Dataset extract
-- ==== Sys2Proof/Machine/Timed.lean ====
section
/-! DEFINITION. The timed plane's shared operations: buffers and slots (R150), stamps and clocks (R115, R186, R203), stream faults
(R119, R330), holds (R191, R192), bank owners and claims (R335, R336), stacks (R113), the issue of a launch word (R114 to
R116) and the operations it starts (R198 to R200). -/

namespace Sys2Proof.Machine

/-! ## Buffers (R150) and the oasis store buffer (R270) -/

/-- Bytes of a buffer. -/
def bufSize : Buf → Nat
  | .w => 0x180000
  | .a => 0x180000
  | .c => 0x400000

/-- Where a pipe's W or A begins in `wbuf` or `abuf`. -/
def bufBase (p : PipeRef) : Nat := p.code * 2 ^ 21

/-- The byte of A that the oasis store buffer holds, if it does (R270). -/
def bufferedByte (l : List BufferLine) (off : Nat) : Option Byte :=
  match l.find? fun b => b.line == off / 64 with
  | some b => (b.bytes.find? fun x => x.1 == off % 64).map fun x => x.2
  | none => none

/-- Reads n bytes of A, those of the store buffer first. -/
def State.aGet (s : State) (p : PipeRef) (off n : Nat) : List Byte :=
  match (s.pipe p).sbuf with
  | [] => s.abuf.getBytes (bufBase p + off) n
  | l => (List.range n).map fun i => (bufferedByte l (off + i)).getD (s.abuf.get (bufBase p + off + i))

/-- Writes bytes of A; an engine's write supersedes what the store buffer holds for them. -/
def State.aSet (s : State) (p : PipeRef) (off : Nat) (bs : List Byte) : State :=
  let s1 : State := { s with abuf := s.abuf.setBytes (bufBase p + off) bs }
  if (s1.pipe p).sbuf = [] then s1
  else
    s1.modPipe p fun v => { v with sbuf := v.sbuf.map fun b =>
      { b with bytes := b.bytes.filter fun x =>
          !(decide (off ≤ b.line * 64 + x.1) && decide (b.line * 64 + x.1 < off + bs.length)) } }

/-- Reads n bytes of W. -/
def State.wGet (s : State) (p : PipeRef) (off n : Nat) : List Byte := s.wbuf.getBytes (bufBase p + off) n

/-- Writes bytes of W. -/
def State.wSet (s : State) (p : PipeRef) (off : Nat) (bs : List Byte) : State :=
  { s with wbuf := s.wbuf.setBytes (bufBase p + off) bs }

/-- The slot at 32-byte unit n of C. -/
def State.slotAt (s : State) (p : PipeRef) (n : Nat) : Slot := (s.slots.get? (p.code * 2 ^ 17 + n)).getD Slot.zero

/-- Replaces a slot. -/
def State.setSlot (s : State) (p : PipeRef) (n : Nat) (v : Slot) : State :=
  { s with slots := s.slots.put (p.code * 2 ^ 17 + n) v }

/-- Raw bytes of C (Table 4 of R218). -/
def State.cGet (s : State) (p : PipeRef) (off n : Nat) : List Byte :=
  (List.range n).map fun i => BitVec.ofNat 8 ((s.slotAt p ((off + i) / 32)).raw / 256 ^ ((off + i) % 32))

/-- Raw bytes of a buffer. -/
def State.bufGet (s : State) (p : PipeRef) (b : Buf) (off n : Nat) : List Byte :=
  match b with
  | .w => s.wGet p off n
  | .a => s.aGet p off n
  | .c => s.cGet p off n

/-- Writes the slots of C that raw bytes hold, from a multiple of 32. -/
def State.cSet (s : State) (p : PipeRef) (off : Nat) (bs : List Byte) : State :=
  (List.range (bs.length / 32)).foldl
    (fun st i => st.setSlot p (off / 32 + i) (.ofRaw (leNat ((bs.drop (32 * i)).take 32)))) s

/-! ## Jobs, clocks and stamps -/

/-- The stall horizon of a partition (R183). -/
def State.horizon (s : State) (k : PartRef) : Nat := if (s.part k).group.isSome then 512 else 24

/-- The plane clock that a job's words on a pipe issue by: the PCC, and S + Q in compatibility mode (R203). -/
def State.clock (s : State) (v : Job) (p : PipeRef) : Nat :=
  let pcc := (s.part v.part).pcc
  if v.compat && decide (v.start ≤ pcc) then v.start + (s.pipe p).slip else pcc

/-- Job-relative number of a pipe (R34). -/
def Job.rel (v : Job) (p : Nat) : Nat := (v.pipes.takeWhile fun q => q != p).length

/-- The pipes of a job. -/
def Job.refs (v : Job) : List PipeRef := v.pipes.map fun p => ⟨v.part.dev, p⟩

/-- The stream of the acting word. -/
def State.st (s : State) : Stream := s.stream s.sf

/-- Changes the acting stream. -/
def State.modSt (s : State) (f : Stream → Stream) : State := s.modStream s.sf f

/-- The actual stamp that NEXT gives a stream's next launch (R186). -/
def actualStamp (v : Job) (t : Stream) : Int := (v.start : Int) + t.next + t.bias

/-- The actual stamp of a stream's last launch. -/
def lastActual (v : Job) (t : Stream) : Int := (v.start : Int) + t.last + t.bias

/-! ## Faults (R119, R330) -/

/-- Which of two faults of one cycle is recorded: the lowest pipe, then the first engine (R330). -/
def firstFault (a b : StreamFault) : StreamFault :=
  if b.pipe * 8 + b.stream < a.pipe * 8 + a.stream then b else a

/-- Raises a stream fault of a job, or of an operation in flight of a suspended one: it freezes at the end of the cycle
(R119, R330). -/
def State.raise (s : State) (j pipe stream code detail : Nat) : State :=
  s.modJob j fun v =>
    let f : StreamFault :=
      { code := code, detail := detail, pipe := pipe, stream := stream, pcc := (s.part v.part).pcc }
    if v.state = .running ∨ v.state = .suspended then
      { v with fault := some (match v.fault with
          | none => f
          | some old => firstFault old f) }
    else v

/-- Raises a fault of an engine of a pipe of the job; its stream, if the job still runs there, goes no further. -/
def State.raiseAt (s : State) (j : Nat) (v : Job) (x : StreamRef) (code detail : Nat) : State :=
  let s1 := s.raise j (v.rel x.pipe.p) x.eng.idx code detail
  if (s.pipe x.pipe).job = some j then s1.modStream x fun t => { t with dec := .idle } else s1

/-- Runs a stream word of the job on the acting stream's pipe. -/
def onJob (s : State) (k : Nat → Job → State → Out) : Out :=
  match (s.pipe s.sf.pipe).job with
  | none => .next s
  | some j =>
    match s.jobs.get? j with
    | none => .next s
    | some v => k j v s

/-! ## Holds (R191, R192) -/

/-- Whether a job stands suspended. -/
def State.jobSuspended (s : State) (j : Nat) : Bool := ((s.jobs.get? j).map fun v => v.state == .suspended).getD false

/-- Adds a hold declaration to a partition; those whose hold stamps the PCC has passed hold no more, but for those that a
suspended job carries (R334). -/
def State.declare (s : State) (k : PartRef) (job d : Nat) (c : HoldCause) : State :=
  s.modPart k fun v =>
    { v with holds := (v.holds.filter fun h => decide (v.pcc ≤ h.f) || s.jobSuspended h.job) ++
      [{ job := job, d := d, f := d + s.horizon k, release := none, cause := c }] }

/-- The releasing event of the declarations of a cause occurs now. -/
def State.releaseHolds (s : State) (p : Hold → Bool) : State :=
  { s with parts := s.parts.map fun e =>
      (e.1, { e.2 with holds := e.2.holds.map fun h =>
          if h.release.isNone && p h then { h with release := some s.wcc } else h }) }

/-- The partitions whose declarations hold a partition: its own, and those aligned with it (R183, R192). -/
def State.alignedWith (s : State) (k : PartRef) : List PartRef :=
  match (s.part k).group with
  | none => [k]
  | some g => ((s.groups.get? g).getD []) ++ [k]

/-- Whether a partition's current wall cycle is held (R192). The declarations of a suspended job are withdrawn (R334). -/
def State.holdsNow (s : State) (k : PartRef) : Bool :=
  let pcc := (s.part k).pcc
  let h := s.horizon k
  (s.alignedWith k).any fun m => (s.part m).holds.any fun x =>
    x.f == pcc && !s.jobSuspended x.job && (match x.release with
      | none => true
      | some r => decide (s.wcc < r + h))

/-! ## Banks (R150, R335, R336) -/

/-- Bytes of a bank. -/
def bankBytes : Buf → Nat
  | .w => 0x20000
  | .a => 0xC000
  | .c => 0x40000

/-- A bank's number among a pipe's owner tags. -/
def bankCode (b : Buf) (n : Nat) : Nat :=
  match b with
  | .w => n
  | .a => 16 + n
  | .c => 64 + n

/-- The bank of a byte offset (R150). -/
def bankOf (b : Buf) (off : Nat) : Nat :=
  match b with
  | .w => off / 2 ^ 17
  | .a => off / 64 % 32
  | .c => off / 1024 % 16

/-- The banks that [lo, lo + n) meets, in ascending number. -/
def banksOf (b : Buf) (lo n : Nat) : List Nat :=
  if n = 0 then []
  else
    let (unit, count) : Nat × Nat := match b with
      | .w => (2 ^ 17, 12)
      | .a => (64, 32)
      | .c => (1024, 16)
    let first := lo / unit
    let last := (lo + n - 1) / unit
    (List.range count).filter fun k => (List.range (Nat.min count (last - first + 1))).any fun i => (first + i) % count == k

/-- The owner tag of a bank. -/
def State.owner (s : State) (b : BankRef) : Owner :=
  ((s.pipe b.pipe).owners.get? (bankCode b.buf b.n)).getD Owner.reset

/-- Changes the owner tag of a bank. -/
def State.setOwner (s : State) (b : BankRef) (o : Owner) : State :=
  s.modPipe b.pipe fun v => { v with owners := v.owners.put (bankCode b.buf b.n) o }

/-- The offsets at which a bank of A or C repeats, and its contiguous bytes in W: the offset of its byte k. -/
def bankOffset (b : Buf) (n k : Nat) : Nat :=
  match b with
  | .w => n * 2 ^ 17 + k
  | .a => (k / 64 * 32 + n) * 64 + k % 64
  | .c => (k / 1024 * 16 + n) * 1024 + k % 1024

/-- Bytes that a bank's claim has moved, per wall cycle, by its kind (R335, R336). -/
def BankClaim.work (c : BankClaim) : Nat :=
  match c.kind with
  | .clear => ceilDiv (bankBytes c.bank.buf) 512
  | .writeOut | .fill => ceilDiv (bankBytes c.bank.buf) 256
  | .own | .free | .behind => 0

/-- The wall cycle in which a claim ends, `last` being that of the one before it (R336). -/
def BankClaim.ends (c : BankClaim) (last : Nat) : Nat := Nat.max (c.cycle + c.lat) last + c.work

/-- Whether claim a comes before claim b of its pipe: by the cycle of the claim, then W, A, C, bank number (R336). -/
def BankClaim.before (a b : BankClaim) : Bool :=
  decide (a.cycle < b.cycle)
    || (a.cycle == b.cycle && decide (bankCode a.bank.buf a.bank.n < bankCode b.bank.buf b.bank.n))

/-- Puts a claim into its place behind those that come before it or tie with it. -/
def insertClaim (c : BankClaim) : List BankClaim → List BankClaim
  | [] => [c]
  | d :: l => if c.before d then c :: d :: l else d :: insertClaim c l

/-- The claims of a bank that are not over. -/
def State.claimsOf (s : State) (b : BankRef) : List BankClaim := (s.pipe b.pipe).claims.filter fun c => c.bank == b

/-- Whether a job has a claim of a bank that is not over. -/
def State.claimPending (s : State) (j : Nat) (b : BankRef) : Bool := (s.claimsOf b).any fun c => c.job == j

/-- What claiming a bank costs a job (R335): a bank that has been, or is to be, written to the job's image is filled from it. -/
def State.claimKind (s : State) (j : Nat) (v : Job) (b : BankRef) : ClaimKind :=
  let o := s.owner b
  if o.job = some j then .own
  else if v.images.contains (b.pipe.code, bankCode b.buf b.n)
      || (s.claimsOf b).any (fun c => c.kind == .writeOut && c.victim == some j) then .fill
  else if o.job.isSome then .writeOut
  else if o.last = some v.space then (if s.claimsOf b = [] then .free else .behind)
  else .clear

/-- The latency of a claim (R336, R337): L_W of the job's latencies for a write-out, L_A for a fill. -/
def ClaimKind.latency (k : ClaimKind) (v : Job) : Nat :=
  match k with
  | .writeOut => v.latW
  | .fill => v.latA
  | _ => 0

/-- A job claims a bank; `d` is the actual stamp of a hold declaration, if the claim makes one (R336). -/
def State.claimBank (s : State) (j : Nat) (v : Job) (d : Option Nat) (b : BankRef) : State :=
  let kind := s.claimKind j v b
  let o := s.owner b
  let mine (s : State) : State := s.setOwner b { o with job := some j }
  let wait (declares : Bool) : State :=
    let (k, s1) := s.pick (kind.latency v + 1)
    let c : BankClaim := { bank := b, kind := kind, job := j, victim := o.job, cycle := s.wcc, lat := k }
    let s2 := (mine s1).modPipe b.pipe fun p => { p with claims := insertClaim c p.claims }
    match d with
    | some d => if declares then s2.declare v.part j d (.bank b) else s2
    | none => s2
  match kind with
  | .own => s
  | .free => mine s
  | .behind => wait false
  | .clear | .writeOut | .fill => wait true

/-- Claims every bank of ranges (R336): the claims of one cycle come in the order W, A, C, bank number. -/
def State.claimRanges (s : State) (j : Nat) (v : Job) (d : Option Nat) (rs : List Range) : State :=
  (rs.map fun r => (banksOf r.buf r.off r.len).map fun n => (⟨r.pipe, r.buf, n⟩ : BankRef)).flatten.foldl
    (fun st b => st.claimBank j v d b) s

/-! ## Operations in flight -/

/-- The ranges that the plan of an operation of pipe p reads, and further ones: an entropy-coded tile, the slots that a command
accumulates into. -/
def readRanges (p : PipeRef) (op : Op) (more : List Range) : List Range :=
  (op.plan.filterMap fun x => match x.act with
    | .read q b off len _ _ => some ⟨q, b, off, len⟩
    | .units off len _ _ => some ⟨p, .c, off, len⟩
    | _ => none) ++ more

/-- Whether ranges meet a bank. -/
def rangesTouch (rs : List Range) (b : BankRef) : Bool :=
  rs.any fun r => r.pipe == b.pipe && r.buf == b.buf && (banksOf r.buf r.off r.len).contains b.n

/-- Whether something in flight of a job that itself waits for no claim of a bank touches it: an operation, or a load of a
mapped range that waits at the pipe. The bank is not written out, cleared or filled before that is over (R334, R336). -/
def State.bankTouched (s : State) (b : BankRef) : Bool :=
  (s.pipes.any fun e => e.2.ops.any fun o => !s.claimPending o.2.job b && rangesTouch (o.2.reads ++ o.2.dsts) b)
    || (s.pipe b.pipe).waiters.any fun r => (match r.job with
        | some j => !s.claimPending j b && rangesTouch [⟨r.pipe, r.buf, r.off, r.size⟩] b
        | none => false)

/-- Whether a claim of a bank keeps an operation or an access of a job from it: the claim is that job's own and not over
(R336). -/
def State.bankWaits (s : State) (job : Nat) (q : PipeRef) (b : Buf) (off len : Nat) : Bool :=
  (banksOf b off len).any fun n => s.claimPending job ⟨q, b, n⟩

/-- Whether two ranges share a byte. -/
def rangesOverlap (a n b m : Nat) : Bool := decide (a < b + m) && decide (b < a + n)

/-- Whether a list of ranges shares bytes with a range. -/
def meetsRange (rs : List Range) (r : Range) : Bool :=
  rs.any fun x => x.pipe == r.pipe && x.buf == r.buf && rangesOverlap x.off x.len r.off r.len

/-- Whether the range that a load fills shares bytes with a range. -/
def Op.fills (op : Op) (b : Buf) (off len : Nat) : Bool :=
  op.dest == b && op.units.any fun u => rangesOverlap u.off u.len off len
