-- ==== Sys2Proof/Machine/Words.lean ====
section
/-! DEFINITION. Common stream words (R120 to R126), sequencer words (R127 to R137), and the faults of decoding (R29, R35). -/

namespace Sys2Proof.Machine

/-! ## Free words (R113, R120, R121) -/

/-- LIT (R29): pushes its 15 bits. -/
def execLit (v : BitVec 15) (s : State) : Out := freeWord s fun l => .ok (zx v :: l)

/-- EXT (R29): s0 := s0 × 2^14 + its 14 bits. -/
def execExt (v : BitVec 14) (s : State) : Out :=
  freeWord s fun l => match l with
    | x :: r => .ok ((x <<< 14 ||| zx v) :: r)
    | [] => .error 3

/-- DUP. -/
def execDup (s : State) : Out :=
  freeWord s fun l => match l with
    | x :: r => .ok (x :: x :: r)
    | [] => .error 3

/-- DROP. -/
def execDrop (s : State) : Out :=
  freeWord s fun l => match l with
    | _ :: r => .ok r
    | [] => .error 3

/-- SWAP. -/
def execSwap (s : State) : Out :=
  freeWord s fun l => match l with
    | x :: y :: r => .ok (y :: x :: r)
    | _ => .error 3

/-- OVER. -/
def execOver (s : State) : Out :=
  freeWord s fun l => match l with
    | x :: y :: r => .ok (y :: x :: y :: r)
    | _ => .error 3

/-- ADDS: b is popped first. -/
def execAdds (s : State) : Out :=
  freeWord s fun l => match l with
    | b :: a :: r => .ok ((a + b) :: r)
    | _ => .error 3

/-- SUBS. -/
def execSubs (s : State) : Out :=
  freeWord s fun l => match l with
    | b :: a :: r => .ok ((a - b) :: r)
    | _ => .error 3

/-- SHLS: left, right logical, right arithmetic; k = 3 is illegal-word. -/
def execShls (k : BitVec 2) (n : BitVec 6) (s : State) : Out :=
  freeWord s fun l => match l with
    | x :: r =>
      match k.toNat with
      | 0 => .ok ((x <<< n.toNat) :: r)
      | 1 => .ok ((x >>> n.toNat) :: r)
      | 2 => .ok (x.sshiftRight n.toNat :: r)
      | _ => .error 1
    | [] => if k = 3 then .error 1 else .error 3

/-- NOPW. -/
def execNopw (s : State) : Out := freeWord s fun l => .ok l

/-- SELK (R135): c, a and b are popped in that order. -/
def execSelk (s : State) : Out :=
  freeWord s fun l => match l with
    | c :: a :: b :: r => .ok ((if c ≠ 0 then a else b) :: r)
    | _ => .error 3

/-- A free word that pops one operand. -/
def freePop (s : State) (k : Nat → Job → Word → State → Out) : Out :=
  onJob s fun j v s =>
    match s.st.stack with
    | [] => .next (s.raiseAt j v s.sf 3 0)
    | x :: r => k j v x (s.modSt fun t => { t with stack := r })

/-- AT (R115). -/
def execAtW (s : State) : Out :=
  freePop s fun _ _ x s => .next (s.modSt fun t => { t with next := x.toNat, stamped := true })

/-- DT (R115). -/
def execDt (s : State) : Out :=
  freePop s fun _ _ x s => .next (s.modSt fun t => { t with next := t.last + x.toNat, stamped := true })

/-- SETF (R126): the value must lie in its range. -/
def execSetf (n : BitVec 8) (s : State) : Out :=
  freePop s fun j v x s =>
    let k := n.toNat
    let x := x.toNat
    if 4 < k then .next (s.raiseAt j v s.sf 1 0)
    else
      let ok := if k ≤ 1 then decide (x ≤ 1) else if k = 2 then decide (x < 2 ^ 32) else decide (x < s.st.code.length)
      if !ok then .next (s.raiseAt j v s.sf 7 0)
      else
        .next (s.modSt fun t => { t with sets :=
          match k with
          | 0 => { t.sets with rnd := x }
          | 1 => { t.sets with irnd := x }
          | 2 => { t.sets with lcount := x }
          | 3 => { t.sets with lstart := x }
          | _ => { t.sets with lend := x } })

/-! ## Hardware loops (R122) -/

/-- LOOP: the body follows; with a count of 0 the decoder skips it, from the next cycle on. A loop that is skipped is never open,
so it is no fifth nested loop. [log 103] -/
def execLoopW (s : State) : Out :=
  freePop s fun j v x s =>
    if 2 ^ 32 ≤ x.toNat then .next (s.raiseAt j v s.sf 7 0)
    else if x = 0 then .next (s.modSt fun t => { t with dec := .skipping 0, budget := 4 })
    else if 4 ≤ s.st.loops.length then .next (s.raiseAt j v s.sf 6 0)
    else
      .next (s.modSt fun t => { t with loops := { count := x.toNat, start := t.pos, last := none } :: t.loops })

/-- LOOP.reg: LEND must lie on an ENDL word. One with LCOUNT = 0 opens no loop. [log 103] -/
def execLoopReg (s : State) : Out :=
  onJob s fun j v s =>
    let t := s.st
    if t.code[t.sets.lend]? ≠ some 0xCB00 then .next (s.raiseAt j v s.sf 6 0)
    else if t.sets.lcount = 0 then .next (s.modSt fun t => { t with pos := t.sets.lend + 1, budget := 4 })
    else if 4 ≤ t.loops.length then .next (s.raiseAt j v s.sf 6 0)
    else
      .next (s.modSt fun t =>
        { t with
          pos := t.sets.lstart,
          loops := { count := t.sets.lcount, start := t.sets.lstart, last := some t.sets.lend } :: t.loops })

/-- ENDL: a taken ENDL ends its decode cycle (R114). -/
def execEndl (s : State) : Out :=
  onJob s fun j v s =>
    match s.st.loops with
    | [] => .next (s.raiseAt j v s.sf 6 0)
    | f :: r =>
      if 1 < f.count then
        .next (s.modSt fun t => { t with loops := { f with count := f.count - 1 } :: r, pos := f.start, budget := 4 })
      else
        .next (s.modSt fun t => { t with loops := r, pos := match f.last with
          | some l => l + 1
          | none => t.pos })

/-! ## Launch words of every stream (R123 to R125) -/

/-- Inserts an RDV store by stamp, then by pipe and engine (R123). -/
def insertMilestone (a : Nat × Nat × Word) : List (Nat × Nat × Word) → List (Nat × Nat × Word)
  | [] => [a]
  | b :: l =>
    if a.1 < b.1 ∨ (a.1 = b.1 ∧ a.2.1 < b.2.1) then a :: b :: l else b :: insertMilestone a l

Work to complete
In the entries above, the lines from the one bearing "of a job. -/" up to and including the one bearing "def State.modSt (s" should be transcribed exactly; no other line is wanted.

Exercise answer
/-- The pipes of a job. -/
def Job.refs (v : Job) : List PipeRef := v.pipes.map fun p => ⟨v.part.dev, p⟩

/-- The stream of the acting word. -/
def State.st (s : State) : Stream := s.stream s.sf

/-- Changes the acting stream. -/
def State.modSt (s : State) (f : Stream → Stream) : State := s.modStream s.sf f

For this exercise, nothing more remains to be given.